### Exercise details
Go through the data below and return each line where the string "Settles" occurs.

(Saved data entries)

theorem tagOf_eq : tagOf c a = a.toNat / 2 ^ c.blockOffsetBits / 2 ^ c.setIndexBits := by
  rw [tagOf, Nat.shiftRight_eq_div_pow, Nat.add_comm, Nat.pow_add, Nat.div_div_eq_div_mul]

theorem setIndex_eq : setIndex c a = a.toNat / 2 ^ c.blockOffsetBits % 2 ^ c.setIndexBits := by
  rw [setIndex, Nat.and_two_pow_sub_one_eq_mod, Nat.shiftRight_eq_div_pow]

/-- Tag over set index is the block number of the address. -/
theorem tagOf_setIndex_eq : tagOf c a * 2 ^ c.setIndexBits + setIndex c a
    = a.toNat / 2 ^ c.blockOffsetBits := by
  rw [tagOf_eq, setIndex_eq, Nat.div_add_mod']

/-- The block address is the block number times the block size. -/
theorem toNat_blockAddress :
    (blockAddress c a).toNat = a.toNat / 2 ^ c.blockOffsetBits * 2 ^ c.blockOffsetBits := by
  have hlow : setIndex c a <<< c.blockOffsetBits < 2 ^ (c.setIndexBits + c.blockOffsetBits) := by
    rw [Nat.shiftLeft_eq, Nat.pow_add]
    exact Nat.mul_lt_mul_of_pos_right (setIndex_lt c a) (Nat.two_pow_pos _)
  have hlt : a.toNat / 2 ^ c.blockOffsetBits * 2 ^ c.blockOffsetBits < 2 ^ 32 :=
    (Nat.div_mul_le_self _ _).trans_lt a.isLt
  rw [blockAddress_eq, blockOf, BitVec.toNat_ofNat, ← Nat.shiftLeft_add_eq_or_of_lt hlow,
    Nat.shiftLeft_eq, Nat.shiftLeft_eq, Nat.pow_add, ← Nat.mul_assoc, ← Nat.add_mul,
    tagOf_setIndex_eq, Nat.mod_eq_of_lt hlt]

theorem blockNumber_blockAddress : (blockAddress c a).toNat / 2 ^ c.blockOffsetBits
    = a.toNat / 2 ^ c.blockOffsetBits := by
  rw [toNat_blockAddress, Nat.mul_div_cancel _ (Nat.two_pow_pos _)]

end Address

/-- Settles O32: everything but the offset is read off the block number, which the block address keeps. -/
theorem addressDecomposition : Obligations.AddressDecomposition := by
  unfold Obligations.AddressDecomposition
  intro c a _
  have hsplit := Nat.div_add_mod' a.toNat (2 ^ c.blockOffsetBits)
  refine ⟨?_, setIndex_lt c a, ?_, ?_, ?_, ?_⟩
  · rw [Nat.pow_add, ← Nat.mul_assoc, ← Nat.add_mul, tagOf_setIndex_eq, hsplit]
  · rw [toNat_blockAddress, hsplit]
  · apply BitVec.eq_of_toNat_eq
    rw [toNat_blockAddress, blockNumber_blockAddress, toNat_blockAddress]
  · rw [setIndex_eq, setIndex_eq, blockNumber_blockAddress]
  · rw [tagOf_eq, tagOf_eq, blockNumber_blockAddress]

/-! ### One access to a set (R103 to R109) -/

section Access
variable {p : Policy} {tag : Nat} {block : Word} {set : CacheSet} {i : Nat}

theorem access_of_hit (h : findHit set.lines tag = some i) : set.access p tag block
    = ({ lines := set.lines.modify i (Line.touch p (set.clock + 1)), clock := set.clock + 1 }, .hit) := by
  simp [CacheSet.access, h]

theorem access_of_free (hmiss : findHit set.lines tag = none) (h : findFree set.lines = some i) :
    set.access p tag block
      = ({ lines := set.lines.set i (Line.installed tag block (set.clock + 1)),
           clock := set.clock + 1 }, .miss block) := by
  simp [CacheSet.access, hmiss, h]

theorem access_of_victim {v : Line} (hmiss : findHit set.lines tag = none)
    (hfull : findFree set.lines = none) (h : findVictim p set.lines = some (i, v)) :
    set.access p tag block
      = ({ lines := set.lines.set i (Line.installed tag block (set.clock + 1)),
           clock := set.clock + 1 }, .missEvict v.block block) := by
  simp [CacheSet.access, hmiss, hfull, h]

end Access

section Probe
variable {lines : List Line} {tag : Nat} {i : Nat} {l : Line}

theorem findHit_eq_none (h : ∀ m ∈ lines, m.valid = true → m.tag ≠ tag) : findHit lines tag = none := by
  simpa [findHit, List.findIdx?_eq_none_iff] using h

/-- The valid line with the tag is the one found, since no other valid line has its tag. -/
theorem findHit_eq_some (hl : lines[i]? = some l) (hvalid : l.valid = true) (htag : l.tag = tag)
    (hdistinct : lines.Pairwise fun x y => x.valid = true → y.valid = true → x.tag ≠ y.tag) :
    findHit lines tag = some i := by
  obtain ⟨hi, rfl⟩ := List.getElem?_eq_some_iff.mp hl
  rw [findHit, List.findIdx?_eq_some_iff_getElem]
  refine ⟨hi, by simp [hvalid, htag], fun j hji => ?_⟩
  have hne := List.pairwise_iff_getElem.mp hdistinct j i (by omega) hi hji
  simpa [← htag, hvalid] using fun hj => hne hj hvalid

theorem findFree_eq_some (hl : lines[i]? = some l) (hfree : l.valid = false)
    (hlowest : ∀ j m, j < i → lines[j]? = some m → m.valid = true) : findFree lines = some i := by
  obtain ⟨hi, rfl⟩ := List.getElem?_eq_some_iff.mp hl
  rw [findFree, List.findIdx?_eq_some_iff_getElem]
  refine ⟨hi, by simp [hfree], fun j hji => ?_⟩
  simp [hlowest j _ hji (List.getElem?_eq_getElem (by omega))]

theorem findFree_eq_none (h : ∀ m ∈ lines, m.valid = true) : findFree lines = none := by
  simpa [findFree, List.findIdx?_eq_none_iff] using h

end Probe

/-- Settles O33: the probe finds the line, and the access touches it in place. -/
theorem cacheHit : Obligations.CacheHit := by
  unfold Obligations.CacheHit
  intro p tag block set i l hl hvalid htag hdistinct
  have hfound := findHit_eq_some hl hvalid htag hdistinct
  refine ⟨_, access_of_hit hfound, rfl, List.length_modify .., ?_, ?_, fun j hj => ?_⟩
  · rintro rfl
    simp [hl, Line.touch]
  · rintro rfl
    simp [hl, Line.touch]
  · exact List.getElem?_modify_ne _ _ hj.symm

/-- Settles O34: the probe misses and the free line of lowest index is overwritten. -/
theorem cacheMissFree : Obligations.CacheMissFree := by
  unfold Obligations.CacheMissFree
  intro p tag block set i l hmiss hl hfree hlowest
  obtain ⟨hi, -⟩ := List.getElem?_eq_some_iff.mp hl
  exact ⟨_, access_of_free (findHit_eq_none hmiss) (findFree_eq_some hl hfree hlowest), rfl,
    List.length_set, List.getElem?_set_self hi, fun j hj => List.getElem?_set_ne hj.symm⟩

/-! ### The victim (R107, R108) -/

theorem evictedBefore_self (p : Policy) (l : Line) : evictedBefore p l l = false := by
  cases p <;> simp [evictedBefore]

theorem evictedBefore_asymm {p : Policy} {x y : Line} (h : evictedBefore p x y = true) :
    evictedBefore p y x = false := by
  cases p <;> simp [evictedBefore] at h ⊢ <;> omega

/-- `evictedBefore` is a strict weak order: being not before is transitive. -/
theorem evictedBefore_false_trans {p : Policy} {x y z : Line} (hxy : evictedBefore p x y = false)
    (hyz : evictedBefore p y z = false) : evictedBefore p x z = false := by
  cases p <;> simp [evictedBefore] at hxy hyz ⊢ <;> omega

/-- The victim is a line of the set, none is evicted before it, and it is evicted before every line of
lower way index. -/
theorem findVictim_spec (p : Policy) {lines : List Line} (hne : lines ≠ []) :
    ∃ i v, findVictim p lines = some (i, v) ∧ lines[i]? = some v
      ∧ ∀ j m, lines[j]? = some m →
        evictedBefore p m v = false ∧ (j < i → evictedBefore p v m = true) := by
  induction lines with
  | nil => exact absurd rfl hne
  | cons l rest ih =>
    by_cases hrest : rest = []
    · subst hrest
      refine ⟨0, l, rfl, rfl, fun j m hm => ?_⟩
      cases j <;> cases hm
      exact ⟨evictedBefore_self p l, fun h => absurd h (Nat.not_lt_zero _)⟩
    · obtain ⟨i, v, hfind, hv, hbest⟩ := ih hrest
      cases hbefore : evictedBefore p v l with
      | true =>
        refine ⟨i + 1, v, by simp [findVictim, hfind, hbefore], hv, fun j m hm => ?_⟩
        cases j with
        | zero => cases hm; exact ⟨evictedBefore_asymm hbefore, fun _ => hbefore⟩
        | succ j =>
          obtain ⟨hmin, hlow⟩ := hbest j m hm
          exact ⟨hmin, fun h => hlow (by omega)⟩
      | false =>
        refine ⟨0, l, by simp [findVictim, hfind, hbefore], rfl, fun j m hm =>
          ⟨?_, fun h => absurd h (Nat.not_lt_zero j)⟩⟩
        cases j with
        | zero => cases hm; exact evictedBefore_self p l
        | succ j => exact evictedBefore_false_trans (hbest j m hm).1 hbefore

/-- Settles O35: the set is full and the probe misses, so the victim is overwritten; what it is follows
from the order of eviction. -/
theorem cacheMissEvict : Obligations.CacheMissEvict := by
  unfold Obligations.CacheMissEvict
  intro p tag block set hne hlines
  obtain ⟨i, v, hvictim, hv, hbest⟩ := findVictim_spec p hne
  obtain ⟨hi, -⟩ := List.getElem?_eq_some_iff.mp hv
  refine ⟨_, i, v, hv, access_of_victim (findHit_eq_none fun m hm _ => (hlines m hm).2)
    (findFree_eq_none fun m hm => (hlines m hm).1) hvictim, rfl, List.length_set,
    List.getElem?_set_self hi, fun j hj => List.getElem?_set_ne hj.symm, ?_, ?_⟩
  · rintro rfl j m hm
    have hm := hbest j m hm
    simp only [evictedBefore, decide_eq_false_iff_not, decide_eq_true_eq] at hm
    omega
  · rintro rfl j m hm
    have hm := hbest j m hm
    simp only [evictedBefore, Bool.or_eq_false_iff, Bool.or_eq_true, Bool.and_eq_false_iff,
      Bool.and_eq_true, decide_eq_false_iff_not, decide_eq_true_eq, beq_iff_eq, beq_eq_false_iff_ne]
      at hm
    omega

/-! ### What an access counts (R112, R113) -/

theorem accessCache_of_disabled {s : State} (h : s.cfg.cacheEnabled = false) (a : Word) :
    s.accessCache a = s := by
  simp [State.accessCache, h]

theorem countAccess_exact (st : Stats) (r : CacheResult) :
    (st.countAccess r).hits = st.hits + (if r = .hit then 1 else 0)
      ∧ (st.countAccess r).misses = st.misses + (if r = .hit then 0 else 1)
      ∧ (st.countAccess r).evictions
        = st.evictions + (if ∃ old new, r = .missEvict old new then 1 else 0) := by
  cases r <;> simp [Stats.countAccess]

/-- Settles O36: an enabled access replaces the selected set and counts its result once. -/
theorem cacheAccessCounts : Obligations.CacheAccessCounts := by
  unfold Obligations.CacheAccessCounts
  intro s a hindex
  refine ⟨fun hoff => accessCache_of_disabled hoff a, fun hon => ?_⟩
  have hselected : selectedSet s.cache (setIndex s.cfg a) = s.cache[setIndex s.cfg a] := by
    simp [selectedSet, hindex]
  obtain ⟨set', r, haccess⟩ : ∃ set' r, (s.cache[setIndex s.cfg a]).access s.cfg.policy (tagOf s.cfg a)
      (blockAddress s.cfg a) = (set', r) := ⟨_, _, rfl⟩
  have heq : s.accessCache a = { s with
      cache := s.cache.set (setIndex s.cfg a) set'
      stats := s.stats.countAccess r
      cacheResults := s.cacheResults ++ [r] } := by
    simp [State.accessCache, hon, cacheAccess, hselected, haccess]
  rw [heq]
  exact ⟨_, set', r, List.getElem?_eq_getElem hindex, haccess, List.getElem?_set_self hindex,
    fun j hj => List.getElem?_set_ne hj.symm, rfl, countAccess_exact s.stats r⟩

### Response to the task
/-- Settles O32: everything but the offset is read off the block number, which the block address keeps. -/
/-- Settles O33: the probe finds the line, and the access touches it in place. -/
/-- Settles O34: the probe misses and the free line of lowest index is overwritten. -/
/-- Settles O35: the set is full and the probe misses, so the victim is overwritten; what it is follows
/-- Settles O36: an enabled access replaces the selected set and counts its result once. -/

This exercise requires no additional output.